Часть 9 из 13 В начало
Для доступа к библиотеке пройдите авторизацию
– Просто боремся с преступностью, – говорит Ландсман, – как и тогда, когда тебя отсюда ветром сдуло.
Но теперь, когда репортер сбросил груз с души, гончая внутри Бреннана способна унюхать и из соседнего квартала, способна разглядеть и через стекло витрины – по затрудненности в скользящей походке Берко, по нескольким лишним килограммам сутулости в плечах Ландсмана. Может, вся процедура извинений городилась для того, чтобы выудить ответ на простой вопрос, заданный на родном языке:
– Кто умер-то?
– Аид, попавший в трудное положение, – отвечает ему Берко. – Никаких сенсаций.
9
Они бросают Бреннана у входа в «Первую полосу» – галстук шлепает журналиста по лбу, словно полная раскаяния ладонь, доходят до угла Сьюард-стрит и дальше по Переца[23], потом поворачивают у театра «Палац» с подветренной стороны Замкового холма и упираются в черную дверь на черном мраморном фасаде, с большим панорамным окном, выкрашенным черной краской.
– Ты шутишь, – говорит Берко.
– За пятнадцать лет я не видел в «Ворште» ни одного шамеса.
– Сейчас девять тридцать утра и пятница, Мейер. Тут никого, кроме крыс.
– Неправда, – говорит Ландсман. Он ведет Берко к черному ходу и стучит костяшками пальцев два раза. – Я всегда воображал, что если бы мне когда-нибудь понадобилось замышлять злодеяния, то замышлял бы я их именно здесь.

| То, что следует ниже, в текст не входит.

-- ==== Sys2Proof/Machine/Leave.lean ====
section
/-! DEFINITION. The Beat's budget (03 R65), the steps of CLOSE and REST_ENTER (07 R203, R204), and the chords of a Knell
record (18 R429): what every Beat asks about. -/

namespace Sys2Proof.Machine

/-! ### Budgets -/

/-- The house oscillator sets this Beat's budget (R51): Beats counted on it, the device as beat source, and the Beat that
enters Free-wheel. -/
def State.oscBudget (s : State) : Bool :=
  s.extrap || s.bar.beatsrc || ((s.mode == .run || s.mode == .degraded) && Config.lostLimit ≤ s.bar.lost)

/-- The Beat's budget (03 R65; R51; 04 R104). -/
def State.beatBudget (s : State) : Nat :=
  let n := Config.ringBudget s.bar.rate
  let n1 := if s.bar.short then min n (Config.shortBudget s.bar.rate) else n
  if s.oscBudget then min n1 (Config.extrapBudget s.bar.rate) else n1

/-- Strokes are counted per 32 ns of house time: outside ring time, and in a Rest whose BEATNO holds (R429). -/
def State.houseTimed (s : State) : Bool := !s.mode.timed || s.bar.hold

/-- The budget of a Beat, or of a 32 ns period of house time (R396, R429). -/
def State.periodBudget (s : State) : Nat := if s.houseTimed then Config.houseBudget else s.beatBudget

/-! ### CLOSE (07 R203) -/

/-- Whether an engine runs or is held. -/
def EngSt.live (g : EngSt) : Bool := g.state == .running || g.state == .held

/-- Every engine stops (R203 step 1, 18 R428 step 1). -/
def State.stopAll (s : State) : State :=
  let f := fun (g : EngSt) =>
    if g.live then { g with state := .stopped, stopping := false, fetches := [], streams := [], fifo := [] } else g
  { s with engs := s.engs.map f }

/-- MSINCE to store (16 R391): the boot value and the Measures up to the admission of the CLOSE. -/
def State.msinceAt (s : State) (admBeat : Nat) : Nat := min 255 (s.toll.msince + admBeat / 2 ^ 22)

/-- Strokes of a heat snapshot: 2 bytes for each page index, at the cost of a chord (09 R254). -/
def State.snapCost (s : State) : Nat := ceilDiv (Config.endDeep * 2) 64 * s.snapChord

/-- Whether dirty Residency frames are left that a pending split wants written back (09 R237). -/
def State.splitDirty (s : State) : Bool := s.splitPend && s.pages.any fun p => p.slot.isSome && p.dirty != 0

/-- Whether Deep can still take write-backs. -/
def State.deepTakes (s : State) : Bool := s.mode.traffic && s.deep.ready && !s.deep.muted

/-- The write-backs of a pending split start (09 R237). -/
def State.splitClean (s : State) : State :=
  if s.splitDirty && s.deepTakes then
    forEach (fun (p : Page) (t : State) => t.startWriteBack p.kit p.kp false) s.pages s
  else s

/-- Step 3 ends: every provisional write has its outcome, and a pending split its write-backs. -/
def State.closeQuiet (s : State) : Bool :=
  s.hold.isEmpty && s.merges.isEmpty && s.jobs.isEmpty && !(s.splitDirty && s.deepTakes)

/-- The snapshot as it stands: the pages that hold heat, and BEATNO (09 R254). -/
def State.snapNow (s : State) : List (Kit × KPage × Nat) × Nat :=
  ((s.pages.filter fun p => p.heat != 0).map fun p => (p.kit, p.kp, p.heat), s.bar.beatno)

/-- Outside ring time the snapshot takes a period's Strokes, whole chords at a time, charged to maintenance; in ring time its
chords are maintenance groups of the Beat's allocation. -/
def State.snapSpend (s : State) (c : CloseJob) (n : Nat) : State :=
  if !s.houseTimed then s
  else
    let k := min n (Config.houseBudget / s.snapChord * s.snapChord)
    { s.chargeMaint k with closing := some { c with snapLeft := some (n - k) } }

/-- Step 5: the snapshot's pointer record, the split to come, and the reply, when its request is still in flight. -/
def State.closeReply (s : State) (c : CloseJob) : State :=
  let tier := { s.tier with
    snapshot := if c.snap then some s.snapNow else s.tier.snapshot,
    snapToll := if c.snap then false else s.tier.snapToll,
    splitNext := if s.splitPend && !s.splitDirty then some s.tier.splitReq else none }
  let s1 := { s with tier := tier, closing := some { c with answered := true } }
  let s2 := if c.snap then s1.queueRec .deviceState else s1
  if (s2.findReq c.rid).isSome then s2.answer c.rid c.rq (some 0) (ans 0x00 0) else s2

/-- Step 6: a LEAVE request on each ring whose switch is open (04 R105). -/
def State.askLeave (s : State) (c : CloseJob) : State :=
  let one := fun (x : RingSt) =>
    if x.swOpen then
      { x with leaveReq := some s.barNo, mail := x.mail ++ [(.leave, s.bar.beatno)], mailOut := x.mailOut ++ [.leave] }
    else x
  { s with ringA := one s.ringA, ringB := one s.ringB, closing := some { c with leaving := true } }

/-- A CLOSE goes on by one step (R203 steps 2 to 6). While a REST_ENTER admitted before it leads to Rest, it waits (17
R425). -/
def State.closeStep (s : State) : State :=
  match s.closing with
  | none => s
  | some c =>
    if c.leaving || s.restDue then s
    else if c.answered then (if s.replies.isEmpty then s.askLeave c else s)
    else match c.snapLeft with
      | some n => if n == 0 then s.closeReply c else s.snapSpend c n
      | none =>
        if s.inflight.any fun f => f.rid != c.rid then s
        else
          let s1 := (s.closeMerges fun _ => true).splitClean
          if s1.closeQuiet then { s1 with closing := some { c with snapLeft := some (if c.snap then s1.snapCost else 0) } }
          else s1

/-- Every step of a CLOSE that nothing holds up. -/
def State.closeGoesOn (s : State) : State := ((s.closeStep).closeStep).closeStep

/-- CLOSE (R203): admission stops, engines stop, transfers are abandoned (14 R364); a second CLOSE of the same Beat is an
admitted request like any other and is answered OK (log 70). After a REST_ENTER it is served in Rest (17 R425): admission
alone stops now. -/
def State.close (s : State) (j : Job) : State :=
  if s.closing.isSome then j.reply s 0x00 0
  else
    let p := pb j.rq 8
    let s1 := if s.restDue then s else (s.stopAll).abandonRuns
    ({ s1 with
      toll := { s1.toll with closeMsince := s1.msinceAt j.admBeat },
      closing := some ⟨j.rid, j.rq, p % 2 == 1, p / 2 % 2 == 1, none, false, false, j.admBeat⟩ }).closeGoesOn

/-! ### REST_ENTER (07 R204) -/

/-- REST_ENTER: BUSY while an engine runs or is held; in Rest it changes nothing, and after a CLOSE admitted before it in
the same Beat, which completes (17 R425), it leads nowhere (log 70). -/
def State.restAsked (s : State) (j : Job) : State :=
  if s.mode == .rest || s.closing.isSome then j.reply s 0x00 0
  else if s.engs.any EngSt.live then j.reply s 0x11 1
  else j.reply { (s.closeMerges fun _ => true) with restDue := true } 0x00 0

/-! ### Knell record chords (18 R429) -/

/-- Device chord of a record chord: copy 0 at the region's start, copy 1 at 256 KiB (15 R490). -/
def knellChordAt (copy : Bool) (ix : Nat) : Nat := Config.knellBase + (if copy then Config.knellCopyChords else 0) + ix

/-- One record chord takes an entry, while the whole reserve and the buffer have room. -/
def State.knellTake (s : State) : Option State :=
  match s.knl.recLeft with
  | [] => none
  | (copy, ix) :: rest =>
    let c := knellChordAt copy ix
    if Config.holdEntries ≤ s.entriesUsed || Config.reserveLimit < s.allHeld + s.chordCost c then none
    else
      let d := (s.knl.record.drop (64 * ix)).take 64
      let s1 := { s with knl := { s.knl with recLeft := rest } }
      some (s1.pushEntry (mkEntry (.knell copy ix) none true 0 c d (s1.fullMask c) s1.bar.beatno))

/-- Record chords enter while they can. -/
def State.knellFill : Nat → State → State
  | 0, s => s
  | n + 1, s => match s.knellTake with
    | some t => t.knellFill n
    | none => s

/-- Whether a record chord's group may issue in this period: a first pulse in the one after acceptance, a retry when it is
due; periods of house time are not told apart. -/
def State.knellDue (s : State) (e : WEntry) : Bool :=
  match e.phase with
  | .waiting => s.houseTimed || e.accepted != s.bar.beatno
  | .retry due => s.houseTimed || reached due s.bar.beatno
  | _ => false

/-- Groups issue in acceptance order from a budget, at maintenance's charge. -/
def knellIssue : List WEntry → Nat → State → State
  | [], _, s => s
  | e :: es, b, s =>
    let n := sliceCount e.slices
    if n ≤ b then knellIssue es (b - n) ((s.pulse e.ent).chargeMaint n) else s

/-- One period of a Knell record: pulses from the whole budget, then new entries. -/
def State.knellPeriod (s : State) : State :=
  let due := s.hold.filter s.knellDue
  let s1 := knellIssue ((due.filter fun e => e.pulses != 0) ++ due.filter fun e => e.pulses == 0) s.periodBudget s
  s1.knellFill s1.knl.recLeft.length

/-! ### The rows -/

/-- CLOSE (R203). -/
def execClose (rq : Req) (s : State) : Host.Outcome State Fault Refusal :=
  runReq (Instr.close rq).wf rq s fun j t => t.close j
/-- REST_ENTER (R204). -/
def execRestEnter (rq : Req) (s : State) : Host.Outcome State Fault Refusal :=
  runReq (Instr.restEnter rq).wf rq s fun j t => t.restAsked j

end Sys2Proof.Machine
end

Тяжелая стальная дверь открывается со стоном, а за ней находится госпожа Калушинер, одетая, чтобы идти в шуль или на работу в банк, – в серый костюм с юбкой и черные туфли-лодочки, волосы накручены на розовые поролоновые бигуди. В руке у нее бумажный стаканчик с жидкостью, похожей на кофе или сливовый сок. Госпожа Калушинер жует табак. Стакан – ее постоянный, если не единственный спутник.
– Вы, – констатирует она, скривившись так, будто только что слизнула с кончика пальца ушную серу.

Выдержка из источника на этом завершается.